Ça chauffe en Europe.
Filip Eriksson, un nom qui ne disait rien à personne au moment du repêchage 2023, est en train de devenir une obsession pour les partisans du Canadien.
Choix de sixième ronde, 165e au total, ce centre suédois de 20 ans multiplie les performances qui forcent l’attention.
Et à Montréal, dans une organisation qui a vu défiler trop de joueurs de soutien sans jamais trouver ses vedettes, on commence à se dire que le vent a tourné.
Car oui, les vedettes sont là. Slafkovsky, Suzuki, Caufield, Demidov. Le Canadien n’a jamais eu autant de talent offensif dans ses rangs depuis deux décennies. Mais pour compléter ce noyau, il faut autre chose. Des joueurs capables de tuer des pénalités, de bloquer des tirs, de gagner les mises en jeu cruciales.
Des gars capables de tenir l’équipe à flot quand les gros canons ne marquent pas. Et c’est exactement là que le nom d’Eriksson devient fascinant.
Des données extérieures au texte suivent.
-- ==== Sys2Proof/Machine/Flow.lean ====
section
/-! DEFINITION. Control transfer (41_flow.md). These instructions assign PC and do not advance it afterwards (R92). -/

namespace Sys2Proof.Machine

/-- RET (R98): the saved address is that of the CALL, so PC becomes it plus 2 (D6). -/
def execRet (s : State) : Host.Outcome State Fault Refusal :=
  settle .ret s (s.pop.map (fun p => p.2.setPc (p.1 + 2)))

/-- JP nnn (R99). -/
def execJp (nnn : BitVec 12) (s : State) : Host.Outcome State Fault Refusal :=
  .next (s.setPc (addr16 nnn))

/-- CALL nnn (R100): the address pushed is the CALL's own. -/
def execCall (nnn : BitVec 12) (s : State) : Host.Outcome State Fault Refusal :=
  settle (.call nnn) s ((s.push s.pc).map (fun t => t.setPc (addr16 nnn)))

/-- JP V0, nnn (R101): the exact sum, which 16 bits always hold. -/
def execJpV0 (nnn : BitVec 12) (s : State) : Host.Outcome State Fault Refusal :=
  .next (s.setPc (addr16 nnn + zext16 (s.getV 0)))

end Sys2Proof.Machine
end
On connaît l’histoire récente : David Savard, ce guerrier qui s’imposait devant les tirs et qui imposait le respect dans sa zone, n’est plus là. Christian Dvorak, malgré toutes ses limites, était un spécialiste reconnu des mises en jeu, un gaucher qui avait sa mission dans les fins de match et les désavantages numériques. Même Joel Armia, souvent critiqué, avait fini par trouver un rôle défensif précieux, capable d’éteindre l’adversaire dans les moments serrés.
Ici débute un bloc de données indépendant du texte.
/-! ### Skips. -/

/-- R102, R103, R104: SE Vx, nn; SNE Vx, nn; SE Vx, Vy. -/
def Obligations.SkipsOnComparison : Prop :=
  (∀ op : Word, op &&& 0xF000#16 = 0x3000#16 → decode op = .ok (.seImm (describe op).x (op.extractLsb' 0 8))) ∧
  (∀ op : Word, op &&& 0xF000#16 = 0x4000#16 → decode op = .ok (.sneImm (describe op).x (op.extractLsb' 0 8))) ∧
  (∀ op : Word, op &&& 0xF00F#16 = 0x5000#16 → decode op = .ok (.seReg (describe op).x (describe op).y)) ∧
  (∀ op : Word, op &&& 0xF000#16 = 0x5000#16 → op &&& 0xF00F#16 ≠ 0x5000#16 → decode op = .error (.unknownOpcode op)) ∧
  (∀ (x : Reg) (nn : Byte) (s : State),
    exec (.seImm x nn) s = .next { s with pc := if s.getV x = nn then s.pc + 4 else s.pc + 2 } ∧
    exec (.sneImm x nn) s = .next { s with pc := if s.getV x ≠ nn then s.pc + 4 else s.pc + 2 }) ∧
  (∀ (x y : Reg) (s : State),
    exec (.seReg x y) s = .next { s with pc := if s.getV x = s.getV y then s.pc + 4 else s.pc + 2 })

/-- SNE Vx, Vy (that a nonzero low nibble is unknown is D31). -/
def Obligations.SneRegSkipsWhenDifferent : Prop :=
  ∀ (x y : Reg) (s : State),
    exec (.sneReg x y) s = .next { s with pc := if s.getV x ≠ s.getV y then s.pc + 4 else s.pc + 2 }

/-- SKP and SKNP with a key index of 0 to 0xF: the level of that key decides, and only PC changes. -/
def Obligations.KeySkipsReadTheLevel : Prop :=
  ∀ (x : Reg) (s : State) (k : Reg), (s.getV x).toNat = k.val →
    exec (.skp x) s = .next { s with pc := if s.key[k.val] = true then s.pc + 4 else s.pc + 2 } ∧
    exec (.sknp x) s = .next { s with pc := if s.key[k.val] = false then s.pc + 4 else s.pc + 2 }

/-- SKP and SKNP with an index above 0xF are a fatal OutOfRange that records the index (D20, D40, the spec's own choices). -/
def Obligations.KeySkipsFaultAboveF : Prop :=
  ∀ (x : Reg) (s : State), 0xF < (s.getV x).toNat →
    exec (.skp x) s = .next (faulted s 3 (s.getV x).toNat (encode (.skp x))) ∧
    exec (.sknp x) s = .next (faulted s 3 (s.getV x).toNat (encode (.sknp x)))

/-! ### The ALU. -/

/-- R109: LD Vx, nn. -/
def Obligations.LoadImmediate : Prop :=
  (∀ op : Word, op &&& 0xF000#16 = 0x6000#16 → decode op = .ok (.ldImm (describe op).x (op.extractLsb' 0 8))) ∧
  (∀ (x : Reg) (nn : Byte) (s : State), ∃ t, exec (.ldImm x nn) s = .next t ∧
    t.getV x = nn ∧ KeepsVBut [x] s t ∧ t.pc = s.pc + 2 ∧ OnlyVPc s t)

/-- R110: ADD Vx, nn wraps and writes no flag. -/
def Obligations.AddImmediateWraps : Prop :=
  (∀ op : Word, op &&& 0xF000#16 = 0x7000#16 → decode op = .ok (.addImm (describe op).x (op.extractLsb' 0 8))) ∧
  (∀ (x : Reg) (nn : Byte) (s : State), ∃ t, exec (.addImm x nn) s = .next t ∧
    (t.getV x).toNat = ((s.getV x).toNat + nn.toNat) % 256 ∧ KeepsVBut [x] s t ∧ t.pc = s.pc + 2 ∧ OnlyVPc s t)

/-- Assign, OR, AND, XOR write V[x] from the old operands, bit by bit, and no flag (D11, the spec's own choice). -/
def Obligations.AssignAndLogicWriteVxOnly : Prop :=
  ∀ (x y : Reg) (s : State),
    (∃ t, exec (.ldReg x y) s = .next t ∧ t.getV x = s.getV y ∧
      KeepsVBut [x] s t ∧ t.pc = s.pc + 2 ∧ OnlyVPc s t) ∧
    (∃ t, exec (.orReg x y) s = .next t ∧
      (∀ j < 8, (t.getV x).getLsbD j = ((s.getV x).getLsbD j || (s.getV y).getLsbD j)) ∧
      KeepsVBut [x] s t ∧ t.pc = s.pc + 2 ∧ OnlyVPc s t) ∧
    (∃ t, exec (.andReg x y) s = .next t ∧
      (∀ j < 8, (t.getV x).getLsbD j = ((s.getV x).getLsbD j && (s.getV y).getLsbD j)) ∧
      KeepsVBut [x] s t ∧ t.pc = s.pc + 2 ∧ OnlyVPc s t) ∧
    (∃ t, exec (.xorReg x y) s = .next t ∧
      (∀ j < 8, (t.getV x).getLsbD j = ((s.getV x).getLsbD j != (s.getV y).getLsbD j)) ∧
      KeepsVBut [x] s t ∧ t.pc = s.pc + 2 ∧ OnlyVPc s t)

/-- ADD Vx, Vy: V[x] is the sum modulo 256 unless x = F; VF is the carry of the exact sum in every form (D9, D10, the spec's
own choices, for x = F or y = F). -/
def Obligations.AddSetsCarry : Prop :=
  ∀ (x y : Reg) (s : State), ∃ t, exec (.addReg x y) s = .next t ∧
    (x ≠ regF → (t.getV x).toNat = ((s.getV x).toNat + (s.getV y).toNat) % 256) ∧
    (t.getV regF).toNat = (if (s.getV x).toNat + (s.getV y).toNat > 255 then 1 else 0) ∧
    KeepsVBut [x, regF] s t ∧ t.pc = s.pc + 2 ∧ OnlyVPc s t

/-- SUB Vx, Vy and SUBN Vx, Vy: the difference modulo 256 unless x = F, and VF = 1 for no borrow (D9, D10). -/
def Obligations.SubtractionsSetNoBorrow : Prop :=
  ∀ (x y : Reg) (s : State),
    (∃ t, exec (.subReg x y) s = .next t ∧
      (x ≠ regF → ((t.getV x).toNat : Int) = ((s.getV x).toNat - (s.getV y).toNat : Int) % 256) ∧
      (t.getV regF).toNat = (if (s.getV x).toNat ≥ (s.getV y).toNat then 1 else 0) ∧
      KeepsVBut [x, regF] s t ∧ t.pc = s.pc + 2 ∧ OnlyVPc s t) ∧
    (∃ t, exec (.subnReg x y) s = .next t ∧
      (x ≠ regF → ((t.getV x).toNat : Int) = ((s.getV y).toNat - (s.getV x).toNat : Int) % 256) ∧
      (t.getV regF).toNat = (if (s.getV y).toNat ≥ (s.getV x).toNat then 1 else 0) ∧
      KeepsVBut [x, regF] s t ∧ t.pc = s.pc + 2 ∧ OnlyVPc s t)

/-- SHR Vx and SHL Vx shift V[x] by one, ignore y (D8, the spec's own choice), and VF is the bit shifted out (D9). -/
def Obligations.ShiftsByOneSetTheBitOut : Prop :=
  ∀ (x y : Reg) (s : State),
    (∃ t, exec (.shr x y) s = .next t ∧
      (x ≠ regF → (t.getV x).toNat = (s.getV x).toNat / 2) ∧ (t.getV regF).toNat = (s.getV x).toNat % 2 ∧
      KeepsVBut [x, regF] s t ∧ t.pc = s.pc + 2 ∧ OnlyVPc s t) ∧
    (∃ t, exec (.shl x y) s = .next t ∧
      (x ≠ regF → (t.getV x).toNat = (s.getV x).toNat * 2 % 256) ∧ (t.getV regF).toNat = (s.getV x).toNat / 128 ∧
      KeepsVBut [x, regF] s t ∧ t.pc = s.pc + 2 ∧ OnlyVPc s t)

/-- RND Vx, nn: the random byte of this STEP, masked. It is the byte the host pinned where it pinned one; else it is free, and no law
of it is known (D21, OPEN; log entry 3). A queued STEP pins its byte. -/
def Obligations.RndMasksTheRandomByte : Prop :=
  (∀ (x : Reg) (nn : Byte) (s : State), ∃ t, exec (.rnd x nn) s = .next t ∧
    t.getV x = s.rndByte &&& nn ∧ (∀ b, s.rnd = some b → t.getV x = b &&& nn) ∧
    KeepsVBut [x] s t ∧ t.pc = s.pc + 2 ∧ t = { s with v := t.v, pc := t.pc, rndCount := s.rndCount + 1 }) ∧
  (∀ (x : Reg) (nn b : Byte) (s : State) (rest : List HostOp), s.hostOps = .step b :: rest → s.halted = false →
    fetch s.font s.mem s.pc.toNat = .ok (encode (.rnd x nn)) → ∃ t, step s = .next t ∧ t.getV x = b &&& nn)

/-! ### The index register and memory. -/

/-- R121: LD I, nnn. -/
def Obligations.LoadIndex : Prop :=
  (∀ op : Word, op &&& 0xF000#16 = 0xA000#16 → decode op = .ok (.ldI (op.extractLsb' 0 12))) ∧
  (∀ (nnn : BitVec 12) (s : State), ∃ t, exec (.ldI nnn) s = .next t ∧
    t.i.toNat = nnn.toNat ∧ t.pc = s.pc + 2 ∧ t = { s with i := t.i, pc := t.pc })

/-- ADD I, Vx is modulo 2^16, not masked to 12 bits (D4, the spec's own choice), and writes no flag. -/
def Obligations.AddIndexWrapsAt16Bits : Prop :=
  ∀ (x : Reg) (s : State), ∃ t, exec (.addI x) s = .next t ∧
    t.i.toNat = (s.i.toNat + (s.getV x).toNat) % 2 ^ 16 ∧ t.pc = s.pc + 2 ∧ t = { s with i := t.i, pc := t.pc }

/-- LD F, Vx: five times the low nibble of V[x], from FONT_BASE = 0x000 (D22, the spec's own choice). -/
def Obligations.LoadGlyphAddress : Prop :=
  ∀ (x : Reg) (s : State), ∃ t, exec (.ldF x) s = .next t ∧
    t.i.toNat = 5 * ((s.getV x).toNat % 16) ∧ t.pc = s.pc + 2 ∧ t = { s with i := t.i, pc := t.pc }

/-- LD B, Vx with its three addresses in 0x200..0xFFF: the three decimal digits are stored from the address in I on; every
other byte reads as before, and only memory and PC change (I is not modified: D12). -/
def Obligations.BcdStoresThreeDigits : Prop :=
  ∀ (x : Reg) (s : State), 0x200 ≤ s.indexAddr → s.indexAddr + 2 < 0x1000 → ∃ t, exec (.ldB x) s = .next t ∧
    (t.byteAt s.indexAddr).toNat = (s.getV x).toNat / 100 ∧
    (t.byteAt (s.indexAddr + 1)).toNat = (s.getV x).toNat / 10 % 10 ∧
    (t.byteAt (s.indexAddr + 2)).toNat = (s.getV x).toNat % 10 ∧
    (∀ a, a < s.indexAddr ∨ s.indexAddr + 3 ≤ a → t.byteAt a = s.byteAt a) ∧
    t.pc = s.pc + 2 ∧ t = { s with mem := t.mem, pc := t.pc }

/-- LD [I], Vx with all its addresses in 0x200..0xFFF: V0 to V[x] are stored from the address in I on; every other byte reads
as before, and only memory and PC change (D12). -/
def Obligations.StoreRegsStoresV0ToVx : Prop :=
  ∀ (x : Reg) (s : State), 0x200 ≤ s.indexAddr → s.indexAddr + x.val < 0x1000 → ∃ t, exec (.storeRegs x) s = .next t ∧
    (∀ k : Reg, k ≤ x → t.byteAt (s.indexAddr + k.val) = s.getV k) ∧
    (∀ a, a < s.indexAddr ∨ s.indexAddr + x.val < a → t.byteAt a = s.byteAt a) ∧
    t.pc = s.pc + 2 ∧ t = { s with mem := t.mem, pc := t.pc }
Ces rôles spécifiques ont disparu avec leur départ. Le Canadien regarde maintenant dans sa banque d’espoirs : qui peut combler ces trous? Qui peut devenir le prochain soldat invisible, celui qui fait gagner deux points en novembre qui te permettent de respirer en avril?
Et c’est là qu’Eriksson entre en scène.
Il est arrivé avec l’étiquette d’un joueur offensif, rapide, créatif, avec des mains qui faisaient lever les foules dans les ligues juniors suédoises. Mais contrairement à Armia, qui n’a jamais réussi à devenir la menace offensive qu’on espérait, Eriksson est en train de bâtir une carrière où la polyvalence prime.
Il a marqué un tour du chapeau en début de saison en SHL, preuve qu’il est encore capable d’exploser offensivement. Mais ses entraîneurs l’utilisent aussi dans des missions défensives, dans des moments critiques, là où on envoie normalement des vétérans endurcis.
À 20 ans, il se forge déjà une réputation de joueur de mission.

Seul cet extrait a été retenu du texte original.